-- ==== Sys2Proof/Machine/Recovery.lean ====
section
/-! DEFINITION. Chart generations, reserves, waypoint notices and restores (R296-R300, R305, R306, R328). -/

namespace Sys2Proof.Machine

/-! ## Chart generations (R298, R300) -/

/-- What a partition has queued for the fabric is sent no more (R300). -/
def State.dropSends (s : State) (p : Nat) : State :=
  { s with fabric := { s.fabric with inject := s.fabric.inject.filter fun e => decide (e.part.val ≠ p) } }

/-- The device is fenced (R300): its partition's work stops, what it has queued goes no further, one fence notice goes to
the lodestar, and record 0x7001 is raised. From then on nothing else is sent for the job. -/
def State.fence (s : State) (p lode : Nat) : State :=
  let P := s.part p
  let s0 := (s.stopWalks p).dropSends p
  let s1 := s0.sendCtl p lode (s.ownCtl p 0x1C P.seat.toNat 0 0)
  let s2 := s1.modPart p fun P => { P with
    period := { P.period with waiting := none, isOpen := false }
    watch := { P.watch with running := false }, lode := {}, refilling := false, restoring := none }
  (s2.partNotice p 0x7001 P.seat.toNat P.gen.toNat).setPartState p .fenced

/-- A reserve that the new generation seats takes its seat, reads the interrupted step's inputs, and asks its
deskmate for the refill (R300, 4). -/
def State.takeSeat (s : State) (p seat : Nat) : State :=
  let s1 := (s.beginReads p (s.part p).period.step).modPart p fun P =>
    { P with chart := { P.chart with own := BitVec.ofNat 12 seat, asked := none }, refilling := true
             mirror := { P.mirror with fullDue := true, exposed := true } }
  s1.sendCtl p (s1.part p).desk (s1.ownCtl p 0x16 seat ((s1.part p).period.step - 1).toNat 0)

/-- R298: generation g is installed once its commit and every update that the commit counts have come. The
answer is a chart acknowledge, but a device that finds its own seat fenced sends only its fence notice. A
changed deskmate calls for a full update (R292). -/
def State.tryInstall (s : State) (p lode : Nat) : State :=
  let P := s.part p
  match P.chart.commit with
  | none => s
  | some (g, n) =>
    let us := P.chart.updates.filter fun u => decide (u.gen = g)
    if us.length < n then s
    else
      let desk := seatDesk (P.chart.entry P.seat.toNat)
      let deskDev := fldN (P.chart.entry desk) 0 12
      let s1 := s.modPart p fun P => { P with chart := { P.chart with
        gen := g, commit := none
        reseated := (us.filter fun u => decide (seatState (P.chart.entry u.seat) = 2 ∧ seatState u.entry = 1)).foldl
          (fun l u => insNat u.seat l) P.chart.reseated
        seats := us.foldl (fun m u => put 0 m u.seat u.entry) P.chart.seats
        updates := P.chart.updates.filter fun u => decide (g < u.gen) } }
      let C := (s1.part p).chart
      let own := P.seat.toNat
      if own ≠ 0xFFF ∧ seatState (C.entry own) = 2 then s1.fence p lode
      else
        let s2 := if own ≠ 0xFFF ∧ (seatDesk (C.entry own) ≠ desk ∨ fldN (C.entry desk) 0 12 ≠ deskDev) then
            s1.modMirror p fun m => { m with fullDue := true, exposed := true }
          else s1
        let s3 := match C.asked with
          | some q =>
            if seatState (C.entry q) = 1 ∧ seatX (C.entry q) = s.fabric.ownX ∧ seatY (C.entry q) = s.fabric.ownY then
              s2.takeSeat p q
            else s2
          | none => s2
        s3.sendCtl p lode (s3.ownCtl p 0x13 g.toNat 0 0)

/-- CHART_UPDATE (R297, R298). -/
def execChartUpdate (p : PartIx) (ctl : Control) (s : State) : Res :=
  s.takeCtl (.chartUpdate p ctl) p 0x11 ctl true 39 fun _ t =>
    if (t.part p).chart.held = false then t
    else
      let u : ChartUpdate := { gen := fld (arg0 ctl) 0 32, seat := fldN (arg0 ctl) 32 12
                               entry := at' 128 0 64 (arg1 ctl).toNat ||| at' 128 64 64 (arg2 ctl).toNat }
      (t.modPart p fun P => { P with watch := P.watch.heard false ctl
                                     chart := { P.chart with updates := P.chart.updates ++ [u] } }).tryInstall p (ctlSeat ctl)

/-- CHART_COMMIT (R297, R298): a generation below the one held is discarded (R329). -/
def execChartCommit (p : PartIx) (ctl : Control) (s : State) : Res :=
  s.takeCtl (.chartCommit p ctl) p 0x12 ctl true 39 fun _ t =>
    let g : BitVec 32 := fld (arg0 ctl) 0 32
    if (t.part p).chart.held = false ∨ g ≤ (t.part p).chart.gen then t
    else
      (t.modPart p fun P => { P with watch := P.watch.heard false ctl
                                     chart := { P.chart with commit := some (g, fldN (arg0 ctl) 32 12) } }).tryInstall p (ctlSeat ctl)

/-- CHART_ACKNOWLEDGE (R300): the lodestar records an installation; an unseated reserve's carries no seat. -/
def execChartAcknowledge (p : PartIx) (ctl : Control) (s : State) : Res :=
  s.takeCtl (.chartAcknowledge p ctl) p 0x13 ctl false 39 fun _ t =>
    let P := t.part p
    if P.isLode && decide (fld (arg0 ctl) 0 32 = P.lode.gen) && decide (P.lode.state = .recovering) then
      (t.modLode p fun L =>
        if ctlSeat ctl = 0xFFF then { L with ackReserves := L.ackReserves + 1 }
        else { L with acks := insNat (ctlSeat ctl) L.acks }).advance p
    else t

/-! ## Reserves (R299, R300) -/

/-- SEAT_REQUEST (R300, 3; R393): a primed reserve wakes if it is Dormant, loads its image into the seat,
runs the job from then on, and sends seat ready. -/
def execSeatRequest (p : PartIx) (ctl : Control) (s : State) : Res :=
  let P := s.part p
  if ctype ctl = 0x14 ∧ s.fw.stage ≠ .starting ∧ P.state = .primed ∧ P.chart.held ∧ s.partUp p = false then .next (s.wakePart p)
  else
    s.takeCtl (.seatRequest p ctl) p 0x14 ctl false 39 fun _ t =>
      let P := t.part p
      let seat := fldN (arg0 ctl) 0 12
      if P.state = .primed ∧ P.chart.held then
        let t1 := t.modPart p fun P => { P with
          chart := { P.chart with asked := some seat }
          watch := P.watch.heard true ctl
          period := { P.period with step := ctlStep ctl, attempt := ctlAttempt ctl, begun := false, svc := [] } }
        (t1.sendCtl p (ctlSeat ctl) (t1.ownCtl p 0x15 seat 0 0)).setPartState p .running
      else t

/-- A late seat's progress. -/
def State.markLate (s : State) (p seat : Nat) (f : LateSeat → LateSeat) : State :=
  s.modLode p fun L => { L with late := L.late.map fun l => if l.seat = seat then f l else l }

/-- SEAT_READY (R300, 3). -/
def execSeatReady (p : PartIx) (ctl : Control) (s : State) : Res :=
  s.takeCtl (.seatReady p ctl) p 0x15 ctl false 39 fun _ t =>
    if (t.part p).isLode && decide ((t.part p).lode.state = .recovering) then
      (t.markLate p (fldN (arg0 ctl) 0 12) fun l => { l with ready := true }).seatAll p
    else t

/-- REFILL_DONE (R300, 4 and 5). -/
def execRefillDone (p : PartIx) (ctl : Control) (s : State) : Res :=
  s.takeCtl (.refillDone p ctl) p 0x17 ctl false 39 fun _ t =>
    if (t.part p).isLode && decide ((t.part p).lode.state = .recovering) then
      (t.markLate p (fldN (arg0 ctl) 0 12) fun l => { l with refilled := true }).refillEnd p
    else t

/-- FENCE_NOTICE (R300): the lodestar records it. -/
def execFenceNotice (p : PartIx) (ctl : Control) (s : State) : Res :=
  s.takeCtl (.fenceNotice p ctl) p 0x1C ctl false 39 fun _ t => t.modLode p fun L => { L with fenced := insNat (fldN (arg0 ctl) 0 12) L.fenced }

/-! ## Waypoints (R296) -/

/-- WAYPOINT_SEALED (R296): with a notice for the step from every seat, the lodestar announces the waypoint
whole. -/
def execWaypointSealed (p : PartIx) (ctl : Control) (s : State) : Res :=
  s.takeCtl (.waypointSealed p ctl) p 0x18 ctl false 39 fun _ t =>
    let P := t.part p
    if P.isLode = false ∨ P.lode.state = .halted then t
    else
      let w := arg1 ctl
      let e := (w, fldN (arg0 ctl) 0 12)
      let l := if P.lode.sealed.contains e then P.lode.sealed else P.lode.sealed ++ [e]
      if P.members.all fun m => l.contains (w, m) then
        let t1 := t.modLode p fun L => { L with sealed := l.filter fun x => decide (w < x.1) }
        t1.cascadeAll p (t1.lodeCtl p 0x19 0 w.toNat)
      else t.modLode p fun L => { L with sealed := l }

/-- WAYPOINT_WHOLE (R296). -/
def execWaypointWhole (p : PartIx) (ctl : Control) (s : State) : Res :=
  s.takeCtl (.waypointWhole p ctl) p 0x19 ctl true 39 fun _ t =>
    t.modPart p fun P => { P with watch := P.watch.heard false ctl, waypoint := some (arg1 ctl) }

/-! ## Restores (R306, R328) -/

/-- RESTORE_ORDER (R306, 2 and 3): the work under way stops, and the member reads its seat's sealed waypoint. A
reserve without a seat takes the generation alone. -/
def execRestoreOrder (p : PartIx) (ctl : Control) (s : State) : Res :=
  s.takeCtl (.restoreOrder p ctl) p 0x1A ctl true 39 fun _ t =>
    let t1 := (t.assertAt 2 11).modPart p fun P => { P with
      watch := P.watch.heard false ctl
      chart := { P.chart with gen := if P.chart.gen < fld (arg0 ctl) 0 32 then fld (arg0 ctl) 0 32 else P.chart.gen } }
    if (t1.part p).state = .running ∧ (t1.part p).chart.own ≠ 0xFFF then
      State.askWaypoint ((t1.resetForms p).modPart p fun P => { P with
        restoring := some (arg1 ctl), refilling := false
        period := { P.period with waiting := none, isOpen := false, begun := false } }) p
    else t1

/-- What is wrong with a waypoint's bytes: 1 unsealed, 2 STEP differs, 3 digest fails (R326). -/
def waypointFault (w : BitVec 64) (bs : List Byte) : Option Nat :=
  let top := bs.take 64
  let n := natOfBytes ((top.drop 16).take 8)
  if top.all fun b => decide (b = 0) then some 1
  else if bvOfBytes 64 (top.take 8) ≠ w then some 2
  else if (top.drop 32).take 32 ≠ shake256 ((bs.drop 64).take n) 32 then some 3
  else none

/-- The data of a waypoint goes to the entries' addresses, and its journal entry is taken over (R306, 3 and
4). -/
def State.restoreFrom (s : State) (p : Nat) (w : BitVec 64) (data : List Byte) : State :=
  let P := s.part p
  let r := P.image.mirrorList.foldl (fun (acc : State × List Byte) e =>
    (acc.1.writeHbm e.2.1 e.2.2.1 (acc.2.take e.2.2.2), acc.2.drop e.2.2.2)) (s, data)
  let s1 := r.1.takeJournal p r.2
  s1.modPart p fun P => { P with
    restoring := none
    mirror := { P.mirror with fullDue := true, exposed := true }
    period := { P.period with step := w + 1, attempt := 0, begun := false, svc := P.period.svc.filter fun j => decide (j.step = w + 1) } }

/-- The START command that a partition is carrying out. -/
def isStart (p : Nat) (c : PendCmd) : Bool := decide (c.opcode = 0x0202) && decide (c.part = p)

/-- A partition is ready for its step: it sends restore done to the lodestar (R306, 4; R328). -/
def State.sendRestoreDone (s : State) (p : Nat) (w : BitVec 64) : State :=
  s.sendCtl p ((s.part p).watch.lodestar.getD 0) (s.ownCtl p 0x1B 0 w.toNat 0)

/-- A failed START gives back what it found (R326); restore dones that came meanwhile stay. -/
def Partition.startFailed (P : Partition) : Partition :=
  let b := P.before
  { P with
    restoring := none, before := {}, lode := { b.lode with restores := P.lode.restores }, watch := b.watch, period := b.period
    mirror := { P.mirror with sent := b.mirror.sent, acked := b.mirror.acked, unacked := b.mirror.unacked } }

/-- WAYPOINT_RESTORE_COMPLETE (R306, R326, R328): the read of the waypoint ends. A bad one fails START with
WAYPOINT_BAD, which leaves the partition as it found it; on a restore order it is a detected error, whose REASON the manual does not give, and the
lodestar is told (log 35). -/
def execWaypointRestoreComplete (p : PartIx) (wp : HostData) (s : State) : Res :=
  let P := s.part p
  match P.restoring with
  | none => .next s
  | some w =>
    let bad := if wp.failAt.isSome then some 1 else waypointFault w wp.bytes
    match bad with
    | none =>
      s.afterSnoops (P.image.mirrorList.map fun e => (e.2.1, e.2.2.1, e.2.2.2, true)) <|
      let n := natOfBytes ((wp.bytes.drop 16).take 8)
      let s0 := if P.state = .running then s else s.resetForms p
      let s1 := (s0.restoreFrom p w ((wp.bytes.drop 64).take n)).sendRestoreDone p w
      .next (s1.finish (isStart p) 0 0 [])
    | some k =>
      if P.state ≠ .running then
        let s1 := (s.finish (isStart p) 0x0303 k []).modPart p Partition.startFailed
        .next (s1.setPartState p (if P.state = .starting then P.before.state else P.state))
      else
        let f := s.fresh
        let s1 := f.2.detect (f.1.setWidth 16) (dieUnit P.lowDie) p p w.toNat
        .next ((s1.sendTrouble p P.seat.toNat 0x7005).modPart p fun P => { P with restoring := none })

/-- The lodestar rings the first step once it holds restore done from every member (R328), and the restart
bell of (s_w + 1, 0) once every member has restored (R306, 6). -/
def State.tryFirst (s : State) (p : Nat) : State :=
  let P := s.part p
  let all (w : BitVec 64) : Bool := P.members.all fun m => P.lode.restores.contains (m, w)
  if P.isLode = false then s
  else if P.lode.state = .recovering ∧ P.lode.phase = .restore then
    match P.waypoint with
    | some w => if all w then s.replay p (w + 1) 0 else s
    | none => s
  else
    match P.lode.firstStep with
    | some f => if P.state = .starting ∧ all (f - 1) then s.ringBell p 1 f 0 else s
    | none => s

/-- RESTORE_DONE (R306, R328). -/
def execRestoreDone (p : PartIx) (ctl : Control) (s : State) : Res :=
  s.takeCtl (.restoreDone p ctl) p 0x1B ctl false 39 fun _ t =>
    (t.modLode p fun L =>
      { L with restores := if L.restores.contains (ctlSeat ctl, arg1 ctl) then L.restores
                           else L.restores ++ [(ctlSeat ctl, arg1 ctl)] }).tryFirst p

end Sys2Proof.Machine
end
_ _ _ _ _ _ _
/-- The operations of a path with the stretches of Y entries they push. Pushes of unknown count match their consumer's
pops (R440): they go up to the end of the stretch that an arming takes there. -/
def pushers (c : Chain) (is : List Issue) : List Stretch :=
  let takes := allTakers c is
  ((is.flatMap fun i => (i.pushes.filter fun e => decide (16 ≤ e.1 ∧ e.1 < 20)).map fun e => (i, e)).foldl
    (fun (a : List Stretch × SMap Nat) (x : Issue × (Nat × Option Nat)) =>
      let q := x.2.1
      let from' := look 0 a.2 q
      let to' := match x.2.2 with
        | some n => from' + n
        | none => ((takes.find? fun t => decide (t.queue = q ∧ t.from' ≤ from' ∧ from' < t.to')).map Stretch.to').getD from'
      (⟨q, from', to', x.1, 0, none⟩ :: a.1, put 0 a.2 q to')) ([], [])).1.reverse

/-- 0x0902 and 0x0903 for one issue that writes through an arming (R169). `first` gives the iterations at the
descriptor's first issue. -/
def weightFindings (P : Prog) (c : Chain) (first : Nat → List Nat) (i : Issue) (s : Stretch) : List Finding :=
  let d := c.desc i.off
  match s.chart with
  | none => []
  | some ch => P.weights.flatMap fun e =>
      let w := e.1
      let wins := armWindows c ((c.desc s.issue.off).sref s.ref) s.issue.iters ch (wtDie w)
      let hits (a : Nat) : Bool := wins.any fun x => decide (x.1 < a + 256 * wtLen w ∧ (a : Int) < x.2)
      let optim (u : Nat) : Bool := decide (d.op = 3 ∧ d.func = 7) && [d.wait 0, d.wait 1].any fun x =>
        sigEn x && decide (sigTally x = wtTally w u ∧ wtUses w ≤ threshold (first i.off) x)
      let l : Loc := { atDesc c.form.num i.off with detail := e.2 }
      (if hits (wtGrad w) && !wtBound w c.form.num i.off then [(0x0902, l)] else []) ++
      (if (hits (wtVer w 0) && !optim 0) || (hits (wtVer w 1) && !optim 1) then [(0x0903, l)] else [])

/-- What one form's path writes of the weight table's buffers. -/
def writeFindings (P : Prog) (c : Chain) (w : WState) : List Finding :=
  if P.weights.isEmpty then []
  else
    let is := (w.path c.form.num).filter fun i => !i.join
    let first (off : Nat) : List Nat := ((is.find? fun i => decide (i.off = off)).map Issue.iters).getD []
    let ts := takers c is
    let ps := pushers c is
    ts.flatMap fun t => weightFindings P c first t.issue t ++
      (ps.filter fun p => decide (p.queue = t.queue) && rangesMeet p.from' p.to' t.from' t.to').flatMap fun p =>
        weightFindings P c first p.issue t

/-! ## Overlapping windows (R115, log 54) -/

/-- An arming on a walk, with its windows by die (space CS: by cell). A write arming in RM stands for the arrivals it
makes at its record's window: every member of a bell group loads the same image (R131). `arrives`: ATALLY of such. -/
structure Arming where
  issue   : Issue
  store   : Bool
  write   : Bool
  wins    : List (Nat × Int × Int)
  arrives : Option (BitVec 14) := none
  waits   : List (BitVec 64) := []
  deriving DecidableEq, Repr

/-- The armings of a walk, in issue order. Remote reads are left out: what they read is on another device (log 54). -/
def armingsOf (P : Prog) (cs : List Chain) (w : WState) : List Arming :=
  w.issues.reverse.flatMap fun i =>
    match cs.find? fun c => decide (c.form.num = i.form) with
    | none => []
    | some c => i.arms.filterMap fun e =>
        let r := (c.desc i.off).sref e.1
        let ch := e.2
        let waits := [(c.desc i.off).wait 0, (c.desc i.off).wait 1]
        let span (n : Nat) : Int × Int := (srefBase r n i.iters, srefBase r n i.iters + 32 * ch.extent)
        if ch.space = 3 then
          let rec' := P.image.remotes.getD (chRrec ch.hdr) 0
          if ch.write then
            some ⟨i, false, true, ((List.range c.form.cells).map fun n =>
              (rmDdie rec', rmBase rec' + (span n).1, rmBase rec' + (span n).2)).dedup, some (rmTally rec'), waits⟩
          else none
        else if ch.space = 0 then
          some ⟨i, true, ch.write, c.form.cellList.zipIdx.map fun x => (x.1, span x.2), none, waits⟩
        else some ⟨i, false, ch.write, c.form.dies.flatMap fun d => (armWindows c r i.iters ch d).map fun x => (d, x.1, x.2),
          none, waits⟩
_ _ _ _ _ _ _
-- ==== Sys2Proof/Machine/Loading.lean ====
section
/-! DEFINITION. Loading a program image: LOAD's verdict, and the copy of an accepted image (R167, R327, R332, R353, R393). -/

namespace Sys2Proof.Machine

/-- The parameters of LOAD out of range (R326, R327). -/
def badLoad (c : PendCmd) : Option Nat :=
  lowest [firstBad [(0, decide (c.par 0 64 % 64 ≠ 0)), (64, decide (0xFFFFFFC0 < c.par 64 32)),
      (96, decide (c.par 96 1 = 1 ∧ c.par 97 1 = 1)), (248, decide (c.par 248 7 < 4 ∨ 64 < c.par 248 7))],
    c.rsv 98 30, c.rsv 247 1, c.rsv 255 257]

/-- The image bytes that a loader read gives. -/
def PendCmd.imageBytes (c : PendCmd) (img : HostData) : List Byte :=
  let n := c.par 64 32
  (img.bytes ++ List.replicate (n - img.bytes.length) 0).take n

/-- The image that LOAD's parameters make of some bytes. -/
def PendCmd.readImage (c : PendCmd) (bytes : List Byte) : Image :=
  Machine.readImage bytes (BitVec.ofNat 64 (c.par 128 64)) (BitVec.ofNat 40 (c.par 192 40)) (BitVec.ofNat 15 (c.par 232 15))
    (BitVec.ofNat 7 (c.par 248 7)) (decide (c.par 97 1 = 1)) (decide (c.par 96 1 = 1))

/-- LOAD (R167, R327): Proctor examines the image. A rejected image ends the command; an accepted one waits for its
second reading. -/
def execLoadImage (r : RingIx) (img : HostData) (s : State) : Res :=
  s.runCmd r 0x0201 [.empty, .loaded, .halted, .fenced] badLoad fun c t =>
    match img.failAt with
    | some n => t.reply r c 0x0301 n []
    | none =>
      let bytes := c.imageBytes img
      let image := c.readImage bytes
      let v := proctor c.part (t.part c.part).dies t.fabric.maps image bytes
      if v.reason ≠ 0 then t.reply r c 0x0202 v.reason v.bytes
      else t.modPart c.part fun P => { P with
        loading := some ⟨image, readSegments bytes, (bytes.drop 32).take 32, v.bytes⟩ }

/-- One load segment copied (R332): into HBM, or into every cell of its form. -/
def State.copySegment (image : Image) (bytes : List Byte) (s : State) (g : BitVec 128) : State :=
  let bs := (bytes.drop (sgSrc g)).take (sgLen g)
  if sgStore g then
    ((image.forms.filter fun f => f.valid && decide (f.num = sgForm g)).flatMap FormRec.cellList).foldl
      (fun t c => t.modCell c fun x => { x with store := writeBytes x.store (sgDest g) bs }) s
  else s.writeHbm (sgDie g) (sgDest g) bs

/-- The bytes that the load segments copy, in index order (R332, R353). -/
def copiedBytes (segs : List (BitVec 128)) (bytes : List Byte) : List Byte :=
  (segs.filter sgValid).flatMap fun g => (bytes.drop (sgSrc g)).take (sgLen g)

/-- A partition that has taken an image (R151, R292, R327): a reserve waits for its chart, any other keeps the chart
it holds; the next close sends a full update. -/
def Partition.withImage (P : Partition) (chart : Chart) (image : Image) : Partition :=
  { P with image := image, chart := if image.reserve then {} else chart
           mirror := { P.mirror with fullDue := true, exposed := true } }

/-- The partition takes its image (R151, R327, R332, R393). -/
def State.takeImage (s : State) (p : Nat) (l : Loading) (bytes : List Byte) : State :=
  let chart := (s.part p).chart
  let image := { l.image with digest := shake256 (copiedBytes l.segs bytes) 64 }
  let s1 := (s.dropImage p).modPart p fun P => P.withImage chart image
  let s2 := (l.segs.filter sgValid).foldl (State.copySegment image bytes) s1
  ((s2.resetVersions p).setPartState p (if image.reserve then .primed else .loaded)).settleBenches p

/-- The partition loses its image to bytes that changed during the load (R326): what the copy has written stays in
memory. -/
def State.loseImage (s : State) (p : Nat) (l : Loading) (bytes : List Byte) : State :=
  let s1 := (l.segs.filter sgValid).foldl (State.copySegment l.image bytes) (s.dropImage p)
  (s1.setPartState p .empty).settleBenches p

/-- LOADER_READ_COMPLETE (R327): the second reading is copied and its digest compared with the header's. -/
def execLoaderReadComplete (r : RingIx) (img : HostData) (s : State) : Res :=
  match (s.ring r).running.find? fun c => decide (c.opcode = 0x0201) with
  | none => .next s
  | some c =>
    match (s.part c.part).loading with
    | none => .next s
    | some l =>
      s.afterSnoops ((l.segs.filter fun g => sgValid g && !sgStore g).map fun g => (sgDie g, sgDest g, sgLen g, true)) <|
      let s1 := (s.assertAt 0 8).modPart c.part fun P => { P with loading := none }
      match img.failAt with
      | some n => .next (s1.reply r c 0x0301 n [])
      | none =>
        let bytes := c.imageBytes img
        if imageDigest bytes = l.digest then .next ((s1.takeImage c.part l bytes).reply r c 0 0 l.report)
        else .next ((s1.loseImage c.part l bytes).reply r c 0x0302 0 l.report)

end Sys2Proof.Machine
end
_ _ _ _ _ _ _
What is expected: Copy the lines that hold the word "writes". Take them from the records above.

Answer to this exercise:
/-- 0x0902 and 0x0903 for one issue that writes through an arming (R169). `first` gives the iterations at the
/-- What one form's path writes of the weight table's buffers. -/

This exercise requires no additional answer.